Выдвинем кандидатами лучших партийных и непартийных большевиков!

Бывают, оказывается, непартийные большевики! Кто бы мог подумать…

Затем следует передовица с незамысловатым названием «СССР — СТРАНА ТАЛАНТОВ». Это — алмазная россыпь: погрузи руку — и черпай себе вдоволь…

«Товарищи композиторы и музыканты! Страна ждёт от вас <…> песен о счастливой родине, о любимом Сталине, о молодости, о мирных мыслях и военной мощи…»

Или так:

«Словами поэта страна предлагает:

Споём же, товарищи, песню
О самом родном человеке,
О солнце, о правде народа,
О Сталине песню споём!»
Справа от передовой статьи расположены ноты и текст вокального произведения «СТАЛИНСКИЙ ЗАКОН» с подзаголовком «ПЕСНЬ О ВЫБОРАХ». (По-видимому, определение жанра.) Здесь поражает, прежде всего, мастерство композитора, создавшего последовательность из четырёх нот для распевания аббревиатуры «С-С-С-Р». Это — высший пилотаж! Что же до поэтической части, то она необычайно ценна и богата редкими сведениями из разных наук, например, из географии. Так, в заключительном четверостишии читаем:

«Да здравствует Сталин — да здравствует тот,
Кто нас от победы к победе ведёт!
Свети нам его величавый закон!
Свети на одиннадцать наших сторон!»
Отсюда — неоспоримый вывод: в стране талантов было не четыре, а одиннадцать сторон света… Впрочем, чего-то такого мы ждали всегда.

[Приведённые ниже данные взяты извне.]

/-- An element slot (R363). -/
structure ElemSlot where
  /-- EN (R363). -/
  en : Bool := false
  /-- TYPE: 0 50, 1 51, 2 50N, 3 51N, 4 27, 5 59 (R363). -/
  type : Nat := 0
  /-- ZONE, 4 bits (R363). -/
  zone : Nat := 15
  /-- INPUTS (R363). -/
  inputs : BitVec 8 := 0
  /-- BT_MASK (R363). -/
  btMask : BitVec 4 := 0
  /-- CURVE, 4 bits (R363). -/
  curve : Nat := 0
  /-- RESET_MODE, 2 bits (R363). -/
  resetMode : Nat := 0
  /-- RES_SRC (R363). -/
  resSrc : Bool := false
  /-- ALL_PHASES (R363). -/
  allPhases : Bool := false
  /-- PICKUP in uV, 32 bits (R363). -/
  pickup : Nat := 1000000
  /-- TMS in 0.001, 16 bits (R363). -/
  tms : Nat := 1000
  /-- DELAY in ms, 16 bits (R363). -/
  delay : Nat := 0
  /-- RESET_T in ms, 16 bits (R363). -/
  resetT : Nat := 0
  /-- BLOCK in mV, 16 bits (R363). -/
  block : Nat := 0
deriving DecidableEq, Repr

/-- The state of an element (R344, R345). -/
structure ElemState where
  /-- START (R344). -/
  start : Bool := false
  /-- TRIP (R344). -/
  trip : Bool := false
  /-- output sample at which START began (R344). -/
  startAt : Nat := 0
  /-- accumulator a of each quantity, in 2^-40 (R345). -/
  accs : List Nat := []
  /-- output sample from which G of each quantity was at or below 1.045 Gs (R345). -/
  below : List (Option Nat) := []
deriving DecidableEq, Repr

/-- A START interval kept for the pictures (R349). -/
structure StartSpan where
  /-- element slot (R349). -/
  slot : Nat := 0
  /-- zone (R349). -/
  zone : Nat := 0
  /-- age (ns) of the first output sample in START (R349). -/
  fromNs : Nat := 0
  /-- age (ns) of the last one, none while it lasts (R349). -/
  toNs : Option Nat := none
deriving DecidableEq, Repr

/-- An event record, fields of its 64 octets (R384). -/
structure EvrRec where
  /-- SEQ, 32 bits (R384). -/
  seq : Nat := 0
  /-- CODE, 10 bits (R384). -/
  code : Nat := 0
  /-- class, 2 bits (R384). -/
  cls : Nat := 0
  /-- INJ (R384). -/
  inj : Bool := false
  /-- SRC_BLOCK (R384). -/
  block : Nat := 0
  /-- SRC_UNIT (R384). -/
  unit : Nat := 0
  /-- AGE (R384). -/
  age : Nat := 0
  /-- TB_NS (R384). -/
  tb : Nat := 0
  /-- STEP_EPOCH (R384). -/
  epoch : Nat := 0
  /-- BOOT (R384). -/
  boot : Nat := 0
  /-- INST and GEN (R384). -/
  owner : Master := .none
  /-- DETAIL, octets 32-59 (R384). -/
  detail : List Byte := []
  /-- the slot holds an uncorrectable word (R385). -/
  damaged : Bool := false
  /-- its CRC checks (R398). -/
  crcOk : Bool := true
deriving DecidableEq, Repr
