-- ==== Sys2Proof/Machine/PortOps.lean ====
section
/-!
DEFINITION. Machine/PortOps.lean: what a port does as a whole: its links, its flushes, its pause, and the bypass head's coil (R71,
R82, R94, R102, R104).
-/
namespace Sys2Proof.Machine
open Sys2Proof

/-- All queued copies of a port. -/
def Port.queued (p : Port) : List TxCopy := p.queues.flatMap fun q => q.2

/-- Every queued copy is flushed and counted, those before the claim gate too (R71, R94). -/
def flushQueues (k counter : Nat) (s : State) : State :=
  let cs := (s.port k).queued ++ (s.cgu.gate.filter fun g => g.port == k).map fun g => g.copy
  let s := s.modCgu fun g => { g with gate := g.gate.filter fun x => x.port ≠ k }
  cs.foldl (fun s c => txDrop k counter c s) (s.setPort k fun p => { p with queues := [] })

/-- A frame in transmission is abandoned (R71). Its stamp was taken when it began. -/
def abandon (k : Nat) (s : State) : State :=
  match (s.port k).sending with
  | some c => txDrop k 31 { c with ts := false } (s.setPort k fun p => { p with sending := none, wire := [] })
  | none => s

/-! ### Pause (R82, R83, R95) -/

/-- Hundredths of a nanosecond in one pause quantum at a RATE code (R82). -/
def quantum (rate : Nat) : Nat := if rate = 0 then 2048 else if rate = 1 then 5120 else 51200

/-- The time of `q` quanta in ns, rounded up. -/
def quantaNs (rate q : Nat) : Nat := (q * quantum rate + 99) / 100

/-- Age at which the pause in progress ends (R82). -/
def Port.pauseEnd (p : Port) : Nat := p.pauseFrom + quantaNs p.rate p.pauseQuanta

/-- Age at which the run of pause reaches 65,535 quanta (R82). -/
def Port.runEnd (p : Port) : Nat := p.pauseRunFrom.getD p.pauseFrom + quantaNs p.rate 65535

/-- Quanta of the present pause honoured up to an age; none after the cut of its run. -/
def Port.honoured (p : Port) (now : Nat) : Nat :=
  let e := min now p.runEnd
  if e ≤ p.pauseFrom then 0 else min p.pauseQuanta ((e - p.pauseFrom) * 100 / quantum p.rate)

/-- The quanta of the present pause honoured up to an age are in PAUSE_QUANTA (R83). -/
def Port.counted (p : Port) (now : Nat) : Port :=
  if p.paused then { p with live := bump p.live 30 (p.honoured now - p.pauseCounted), pauseCounted := max p.pauseCounted (p.honoured now) } else p

/-- A pause frame acts at its pause point (R82): it starts a pause, restarts the count of the one in progress, or with quanta 0 ends it. After
the cut of a run none is honoured. -/
def Port.pausePoint (p : Port) (at_ quanta : Nat) : Port :=
  if p.pauseDeaf || (p.paused && decide (p.runEnd < p.pauseEnd ∧ p.runEnd ≤ at_)) then p
  else
    let p := { p.counted at_ with pauseCounted := 0 }
    if quanta = 0 then { p with paused := false, pauseQuanta := 0 }
    else { p with paused := true, pauseFrom := at_, pauseQuanta := quanta, pauseRunFrom := some (p.pauseRunFrom.getD at_) }

/-- The port at an age: every pause frame whose pause point has come has acted (R82). -/
def Port.settled (p : Port) (now : Nat) : Port :=
  let q := (p.pauseNext.filter fun x => decide (x.1 ≤ now)).foldl (fun p x => p.pausePoint x.1 x.2) p
  { q with pauseNext := p.pauseNext.filter fun x => decide (now < x.1) }

/-- A port brought to the present. -/
def pauseSettle (k : Nat) (s : State) : State := s.setPort k fun p => p.settled s.now

/-- The transmitter may begin no frame (R82, R95): from the pause point until the pause ends. -/
def Port.blocked (p : Port) (now : Nat) : Bool :=
  let p := p.settled now
  p.paused && decide (now < min p.pauseEnd p.runEnd)

/-- PAUSE_LEFT (R95): 0 while the transmitter is not paused. -/
def Port.pauseLeft (p : Port) (now : Nat) : Nat :=
  if p.blocked now then (p.settled now).pauseQuanta - (p.settled now).honoured now else 0

/-- The quanta of the present pause honoured so far are counted (R83). -/
def countPause (k : Nat) (s : State) : State := s.setPort k fun p => (p.settled s.now).counted s.now

/-- A pause in progress, and its run, end. -/
def Port.unpaused (p : Port) : Port := { p with paused := false, pauseQuanta := 0, pauseCounted := 0, pauseRunFrom := none, pauseNext := [] }

/-! ### Links -/

/-- LINK event (R451). -/
def linkEvent (k what : Nat) (s : State) : State := emit 0x03F2 none 0 [k, what] s

/-- A port declares its link down (R71): queues flushed, the frame in transmission abandoned, pause ended and its quanta counted (R83). -/
def portDown (k : Nat) (s : State) : State :=
  if (s.port k).link then
    let s := (countPause k s).setPort k fun p => { p.unpaused with link := false }
    linkEvent k 0 (abandon k (flushQueues k 31 s))
  else s

/-- What the identification of a module in a cage makes of its port (R70): one of a PMD of R68 at the port's rate is supported. -/
def Port.sfpOk (p : Port) : Bool := p.sfp == some p.rate

/-- ATTACH of a cage's port held against its rate (R70, R95); a transceiver switched off for its power stays unsupported (R506). -/
def Port.judged (p : Port) : Port := if p.sfpPresent then { p with attach := if p.sfpOk && !p.sfpBad then 1 else 2 } else p

/-! ### The coil -/

/-- The coil may be energised (R102). BYP is in fault while its set is in fault state. -/
def coilAllowed (s : State) : Bool :=
  s.power.mainGood && !s.power.pfwLow && !s.power.internalFail && !s.power.resetLow && !s.power.disconnected
    && (s.season.season == .summer || s.season.season == .autumn || (s.season.season == .spring && s.head.joinAllowed))
    && s.head.present && s.head.loopOk && !s.head.forced && !s.inFault .byp 0

/-- The coil current is removed: the command changes to BYPASS, and the ports of the ring go down (R102, R104, R106). -/
def coilOff (s : State) : State :=
  if s.head.coil then
    portDown 1 (portDown 0 (s.modHead fun h => { h with coil := false, cmdAt := s.now }))
  else s

/-- COIL_RELEASE (R102): BYP removes coil current as soon as a condition fails. -/
def coilCheck (s : State) : State := if coilAllowed s then s else coilOff s

/-- A rail is noted out of range (R372). -/
def railBad (r : Rail) (s : State) : State :=
  s.modPower fun p => { p with badRails := if p.badRails.contains r then p.badRails else p.badRails ++ [r] }

end Sys2Proof.Machine
end

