-- ==== Sys2Proof/Machine/BkiOps.lean ====
section
/-!
DEFINITION. Machine/BkiOps.lean: the measurements of the Backstop (R338, R342), its elements (R343 to R345), its outputs (R347), and the switch
of its element banks (R348).
-/
namespace Sys2Proof.Machine
open Sys2Proof

/-- Filter outputs per second (R342). -/
def Bki.fOut (b : Bki) : Nat := if b.presetAct then 800 else 2400

/-- Outputs W of the RMS window (R342). -/
def Bki.win (b : Bki) : Nat := if b.presetAct then (if b.fNomAct then 40 else 16) else if b.fNomAct then 40 else 48

/-- The code of the filter's preset (R149). -/
def Bki.presetCode (b : Bki) : Nat := if b.presetAct then 3 else 1

/-- The shadow element bank replaced. -/
def Bki.withShadow (b : Bki) (t : Tbl ElemSlot) : Bki := if b.bank then { b with bank0 := t } else { b with bank1 := t }

/-- Age of the next output sample (R342). -/
def Bki.nextOut (b : Bki) : Nat := b.outAge (b.outCnt + 1)

/-! ### Measurement -/

/-- Full scale of a Backstop sample in 10 nV (R338). -/
def bkiFull : Int := 1048000000

/-- The Backstop image verifies (R336, R423): its CRC, its signature, and its key's hash in the island's own antifuse copy of slots 0x000 to 0x002,
which holds the same values. -/
def backstopVerified (x : Image) (s : State) : Bool := x.crcOk && x.sigOk && s.ksu.fuseKeys.any fun v => v == x.keyHash

/-- An input sample as converted (R338); with it, whether it is saturated. -/
def bkiSample (x : Int) : Int × Bool := if x > bkiFull then (bkiFull, true) else if x < -bkiFull then (-bkiFull, true) else (x, false)

/-- The output of the filter on its newest input samples (R150, R342). -/
def bkiFir (preset : Nat) (raw : List Int) : Int :=
  (satInt 32 (roundInt (((raw.take (presetTaps preset)).zipIdx.map fun p => firTap preset p.2 * p.1).sum) 32768)).1

/-- The sum of the squares of a window. -/
def sumSq (l : List Int) : Nat := (l.map fun x => x.natAbs * x.natAbs).sum

/-- RMS_UV of a window of `w` outputs of 10 nV, rounded down (R342; log entry 23). -/
def rmsUv (w : Nat) (l : List Int) : Nat := isqrt (sumSq l / (w * 10000))

/-- The window comparator of an input (R507): it sets beyond 13 V of common mode and releases within 12 V. -/
def Bki.cmNext (b : Bki) (k : Nat) (mV : Int) : Bool := decide (13000 < mV.natAbs) || (b.cmOver.getLsbD k && decide (12000 < mV.natAbs))

/-- One input over the samples of an output (R338, R342, R507). Saturated samples, by value or by common mode, are counted. -/
def bkiInput (k : Nat) (xs : List Int) (mV : Int) (s : State) : State :=
  let cm := s.bki.cmNext k mV
  let s := s.modBki fun b => { b with cmOver := setBit b.cmOver k cm }
  if s.bki.inEn.getLsbD k then
    let ys := (slice xs 0 s.bki.decim).map bkiSample
    let sat := if cm then ys.length else (ys.filter fun y => y.2).length
    let s := if sat = 0 then s else bkiCount 3 s sat
    s.modBki fun b =>
      let raw := ((ys.map fun y => y.1).reverse ++ b.raw.get k []).take 95
      let outs := (bkiFir b.presetCode raw :: b.outs.get k []).take b.win
      { b with raw := b.raw.set k raw, outs := b.outs.set k outs, rms := b.rms.set k (rmsUv b.win outs),
               satWin := b.satWin.set k (if sat = 0 then b.satWin.get k 0 - 1 else b.win) }
  else s.modBki fun b => { b with raw := b.raw.del k, outs := b.outs.del k, rms := b.rms.del k, satWin := b.satWin.del k }

/-! ### Elements -/

/-- A quantity an element acts on: the sum of the squares of its window, in 10 nV. -/
abbrev Quantity := Nat

/-- The quantities of an element (R343): one per selected input, or one residual one; none while an input it names is disabled or a window
is not full. -/
def Bki.quantities (b : Bki) (e : ElemSlot) : Option (List Quantity) :=
  let ins := maskList e.inputs
  let ws := ins.map fun k => b.outs.get k []
  if ins = [] ∨ (ins.any fun k => !b.inEn.getLsbD k) ∨ (ws.any fun w => w.length != b.win) then none
  else if (e.type = 2 ∨ e.type = 3) ∧ e.resSrc then some [sumSq ((List.range b.win).map fun i => (ws.map fun w => w.getD i 0).sum)]
  else some (ws.map sumSq)

/-- G is above `num / 1000` of a level in uV. -/
def above (w uv num : Nat) (q : Quantity) : Bool := decide (w * (100 * uv * num) ^ 2 < q * 1000000)

/-- G is below `num / 1000` of a level in uV. -/
def below (w uv num : Nat) (q : Quantity) : Bool := decide (q * 1000000 < w * (100 * uv * num) ^ 2)

/-- An overcurrent element with an inverse or definite characteristic: types 51 and 51N. -/
def ElemSlot.timed (e : ElemSlot) : Bool := e.type == 1 || e.type == 3

/-- START afterwards (R344). -/
def ElemSlot.starts (e : ElemSlot) (w : Nat) (was : Bool) (qs : List Quantity) : Bool :=
  if e.type = 4 then
    let blk := fun q => below w (1000 * e.block) 1000 q
    if e.allPhases then
      (if was then !(qs.any fun q => !below w e.pickup 1050 q || blk q) else qs.all fun q => below w e.pickup 1000 q && !blk q)
    else if was then qs.any fun q => below w e.pickup 1050 q && !blk q
    else qs.any fun q => below w e.pickup 1000 q && !blk q
  else
    let on := if e.timed then 1100 else 1000
    let off := if e.timed then 1045 else 950
    if was then qs.any fun q => above w e.pickup off q else qs.any fun q => above w e.pickup on q

/-- G / Gs in 2^-16, at most 20 (R345; log entry 23). -/
def multiple (w pickup : Nat) (q : Quantity) : Nat := min (20 * 65536) (isqrt (q * 2 ^ 32 / (w * 10000 * pickup * pickup)))

/-- k and c of a curve in 10^-4 (R345). -/
def curveKc (c : Nat) : Nat × Nat :=
  [(0, 0), (1400, 0), (135000, 0), (800000, 0), (1200000, 0), (515, 1140), (196100, 4910), (282000, 1217)].getD c (0, 0)

/-- One more bit of a 50th root: the bit stays if the 50th power does not pass the radicand, m x 2^1984. -/
def rootBit (m y k : Nat) : Nat := if (y + 2 ^ k) ^ 50 ≤ m * 2 ^ 1984 then y + 2 ^ k else y

/-- (G / Gs)^0.02 in 2^-40, rounded down, of G / Gs in 2^-16 (R345): the 50th root, from its bit 40 down. -/
def root50 (m : Nat) : Nat := ((List.range 41).map fun k => 40 - k).foldl (rootBit m) 0

/-- (G / Gs)^alpha - 1 in 2^-40 (R345). -/
def curvePow (c m : Nat) : Nat :=
  (if c = 1 ∨ c = 5 then root50 m else if c = 2 ∨ c = 4 then m * 2 ^ 24 else m * m * 2 ^ 8) - 2 ^ 40

/-- What one output sample adds to the accumulator, in 2^-40: delta / t(G) (R345). -/
def accUp (f tms c m : Nat) : Nat :=
  let p := curvePow c m
  let kc := curveKc c
  2 ^ 40 * 10000000 * p / (f * tms * (kc.1 * 2 ^ 40 + kc.2 * p))

/-- What one output sample takes off under the inverse reset, in 2^-40 (R345). -/
def accDown (f tms c m : Nat) : Nat :=
  let tr := if c = 5 then 485 else if c = 6 then 2160 else 2910
  2 ^ 40 * 100000 * (2 ^ 32 - m * m) / (f * tms * tr * 2 ^ 32)

/-- The accumulator of one quantity after an output sample, with the sample from which G was at or below 1.045 Gs (R345). -/
def accStep (e : ElemSlot) (w f n : Nat) (q : Quantity) (a : Nat) (low : Option Nat) : Nat × Option Nat :=
  let m := multiple w e.pickup q
  let mode := if e.resetMode = 2 ∧ e.curve < 5 then 0 else e.resetMode
  if above w e.pickup 1100 q then (a + accUp f e.tms e.curve m, none)
  else if above w e.pickup 1045 q then (a, none)
  else
    let l := low.getD n
    let a := if mode = 0 then 0
      else if mode = 1 then (if e.resetT * f ≤ (n - l) * 1000 then 0 else a)
      else if mode = 2 ∧ below w e.pickup 1000 q then a - accDown f e.tms e.curve m
      else a
    (a, some l)

/-- An element after an output sample, the `n`-th of its grid (R344, R345). -/
def ElemState.next (x : ElemState) (e : ElemSlot) (w f n : Nat) (qs : List Quantity) : ElemState :=
  let st := e.starts w x.start qs
  let from_ := if x.start then x.startAt else n
  let accs := if e.timed ∧ e.curve ≠ 0 then qs.zipIdx.map fun q => accStep e w f n q.1 (x.accs.getD q.2 0) (x.below.getD q.2 none) else []
  let reached := accs.any fun a => decide (2 ^ 40 ≤ a.1)
  let done := if e.timed ∧ e.curve ≠ 0 then x.trip || reached else decide (e.delay * f ≤ (n - from_) * 1000)
  { start := st, trip := st && done, startAt := from_, accs := accs.map fun a => a.1, below := accs.map fun a => a.2 }

/-- A START interval of a slot ends with the output sample before (R349). -/
def closeSpan (n : Nat) (s : State) : State :=
  s.modBki fun b => { b with spans := b.spans.map fun p => if p.slot = n ∧ p.toNs = none then { p with toNs := some b.outAt } else p }

/-- Slot n's element after an output sample: counted, its START interval kept for the pictures (R349, R364). -/
def elemStep (n : Nat) (e : ElemSlot) (s : State) : State :=
  let b := s.bki
  let x := b.elems.get n {}
  let y := match b.quantities e with
    | some qs => if e.en then x.next e b.win b.fOut b.outCnt qs else {}
    | none => {}
  let s := s.modBki fun b => { b with elems := b.elems.set n y }
  let s := if y.start ∧ !x.start then
      bkiCount 0 (if e.zone < 8 then s.modBki fun b => { b with spans := { slot := n, zone := e.zone, fromNs := s.now } :: b.spans } else s)
    else if x.start ∧ !y.start then closeSpan n s else s
  if y.trip ∧ !x.trip then bkiCount 1 s else s

/-- Some element drives output j (R347). -/
def Bki.tripsOut (b : Bki) (j : Nat) : Bool :=
  b.elems.any fun x => x.2.trip && (b.elemBank.get x.1 {}).btMask.getLsbD j

/-- BT_DRIVE for output j (R347): driven by a TRIP while enabled; held BT_MIN_MS after the last TRIP drops; released at once by BT_EN 0. -/
def btDrive (j : Nat) (s : State) : State :=
  let b := s.bki
  let on := b.btDriven.getLsbD j
  let set := fun (v : Bool) (h : Tbl Nat) => s.modBki fun b => { b with btDriven := setBit b.btDriven j v, btHoldEnd := h }
  if !b.btEn.getLsbD j then set false (b.btHoldEnd.del j)
  else if b.tripsOut j then (if on then set true (b.btHoldEnd.del j) else bkiCount 2 (set true (b.btHoldEnd.del j)))
  else if !on then s
  else if b.btHoldEnd.has j then (if due s (b.btHoldEnd.get j 0) then set false (b.btHoldEnd.del j) else s)
  else set true (b.btHoldEnd.set j (s.now + ms b.btMinMs))

/-- BT_DRIVE for all outputs. -/
def btDriveAll (s : State) : State := (List.range 4).foldl (fun s j => btDrive j s) s

/-- ELEMENT_BANK_SWITCH (R348): a committed shadow bank becomes active and is copied into the new shadow; unchanged slots keep their state,
changed ones start from rest; a change of PRESET or F_NOM restarts every element and its window. -/
def bankSwitch (s : State) : State :=
  if s.bki.commitPend then
    let b := s.bki
    let restart := b.fNom != b.fNomAct || b.preset != b.presetAct
    let same := fun (n : Nat) => !restart && b.elemBank.get n {} == b.shadowBank.get n {}
    let gone := (b.elems.filter fun x => !same x.1).map fun x => x.1
    let s := gone.foldl (fun s n => closeSpan n s) s
    let s := s.modBki fun b =>
      let new := b.shadowBank
      let b := { b with elems := b.elems.filter fun x => same x.1, bank := !b.bank, commitPend := false, fNomAct := b.fNom, presetAct := b.preset }
      let b := { b.withShadow new with copyEnds := s.now + s.free1 % 416667 }
      if restart then { b with outs := [], outCnt := 0, outBase := s.now, gridCyc := 0 } else b
    let s := (bkiCount 13 s).took
    s.modPersist fun p => { p with backstop := s.bki.settings }
  else s

/-- Modulator cycles by which the grid at an output is behind TB, an input period being 2,560 cycles (R339): the distance of TB from the nearest
instant second + n / 4,800 s, positive where the sample came early. -/
def gridLag (tb : Nat) : Int :=
  let x := tb * 4800 % 1000000000
  let e : Int := if 500000000 < x then (x : Int) - 1000000000 else x
  roundInt (-e * 2560) 1000000000

/-- The output grid after this output sample (R339, R342): its count goes on, or begins anew at a change of PRESET or F_NOM, and a grid that
follows TB stretches or shortens input periods by one modulator cycle each, until samples fall on TB's instants. -/
def Bki.nextPeriod (b : Bki) (fresh follows : Bool) (tb : Nat) : Bki :=
  let d := if follows then max (-(b.decim : Int)) (min b.decim (gridLag tb)) else 0
  { b with outCnt := if fresh then 0 else b.outCnt + 1, smpCnt := (b.smpCnt + b.decim - b.smpPast) % 4800, smpPast := 0, gridCyc := b.gridCyc + d }

/-- An output sample of the island (R342, R344, R347 to R349, R358). -/
def bkiOutput (inputs : List (List Int)) (common : List Int) (s : State) : State :=
  let fresh := s.bki.commitPend && (s.bki.fNom != s.bki.fNomAct || s.bki.preset != s.bki.presetAct)
  let s := bankSwitch s
  let s := s.modBki fun b => b.nextPeriod fresh s.bkiFollows s.time.tbNs
  let s := (List.range 8).foldl (fun s k => bkiInput k (inputs.getD k []) (common.getD k 0) s) s
  let old := s.bki.elems
  let s := (List.range 16).foldl (fun s n => elemStep n (s.bki.elemBank.get n {}) s) s
  let s := s.modBki fun b => { b with
    outAt := s.now, spans := b.spans.filter fun p => match p.toNs with | some t => decide (s.now ≤ t + ms 250) | none => true }
  let s := btDriveAll s
  if (s.bki.elems.any fun x => x.2.trip && !(old.get x.1 {}).trip) ∧ s.season.wakeEn.getLsbD 1 then wakeUp 5 s else s

/-- The class of a lockstep mismatch of the island now (R354, R380): F within 60 s of the one before, real or injected. -/
def mismatchClass (s : State) : Nat :=
  match s.bki.lastMismatch with | some t => if s.now < t + sec 60 then 3 else 2 | none => 2

/-- The reaction of the island to a lockstep mismatch (R354): its cores restart while BT0 to BT3 hold; one of class F holds them in reset. -/
def lockstep (inj : Bool) (s : State) : State :=
  let cls := mismatchClass s
  let s := bkiCount 9 (s.modBki fun b => { b with lastMismatch := some s.now })
  let s := if cls = 3 then s else s.modBki fun b => { b with restarting := true, running := false }
  raise { block := .bki, kind := 6, cls := cls, inj := inj } s

end Sys2Proof.Machine
end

И это ещё далеко не самое удивительное!

Кульминацией этой своего рода визитной карточки страны талантов является небольшое открытое письмо внизу страницы. Не могу удержаться, и привожу его полностью — уж очень оно мне нравится.

«Лауреаты — скрипачи и виолончелисты — товарищу СТАЛИНУ

Наш дорогой и любимый вождь и учитель, лучший друг работников искусств, товарищ Сталин!

Мы, лауреаты 1-го Всесоюзного конкурса скрипачей и виолончелистов, приносим свою горячую благодарность за чуткую заботу партии и правительства о нас и за нашу счастливую солнечную юность!

Наше будущее светло и прекрасно, как и вся жизнь в нашей социалистической родине, и мы обещаем отдать все свои силы на то, чтобы поднять наше советское искусство на такую высоту, о которой не мечтают в буржуазных странах.

Наше искусство мы понесём в массы трудящихся, украшая их отдых и вдохновляя их на новые победы в деле строительства социализма.

Если же окровавленная рука фашизма протянется к нашей цветущей стране, мы сумеем сменить смычки на винтовки и все как один встанем на защиту нашей родины.[9]

Да здравствует молодое, сильное и прекрасное советское искусство!

Да здравствует СССР — страна талантов!

Да здравствует коммунистическая партия и её вождь — товарищ Сталин!»

Затем — 15 подписей известных музыкантов.

И вот так каждый день.

Впрочем, справедливости ради, нельзя не сказать, что любая эпоха родит какое-нибудь всесокрушающее величие. Вспоминаю хотя бы собственные свои институтские экзерциции времён блаженного «застоя», о которых сейчас проливается столько ностальгических слёз: «Как и все честные советские люди, я Солженицына, конечно, не читал, но решительно осуждаю его клеветническую писанину…»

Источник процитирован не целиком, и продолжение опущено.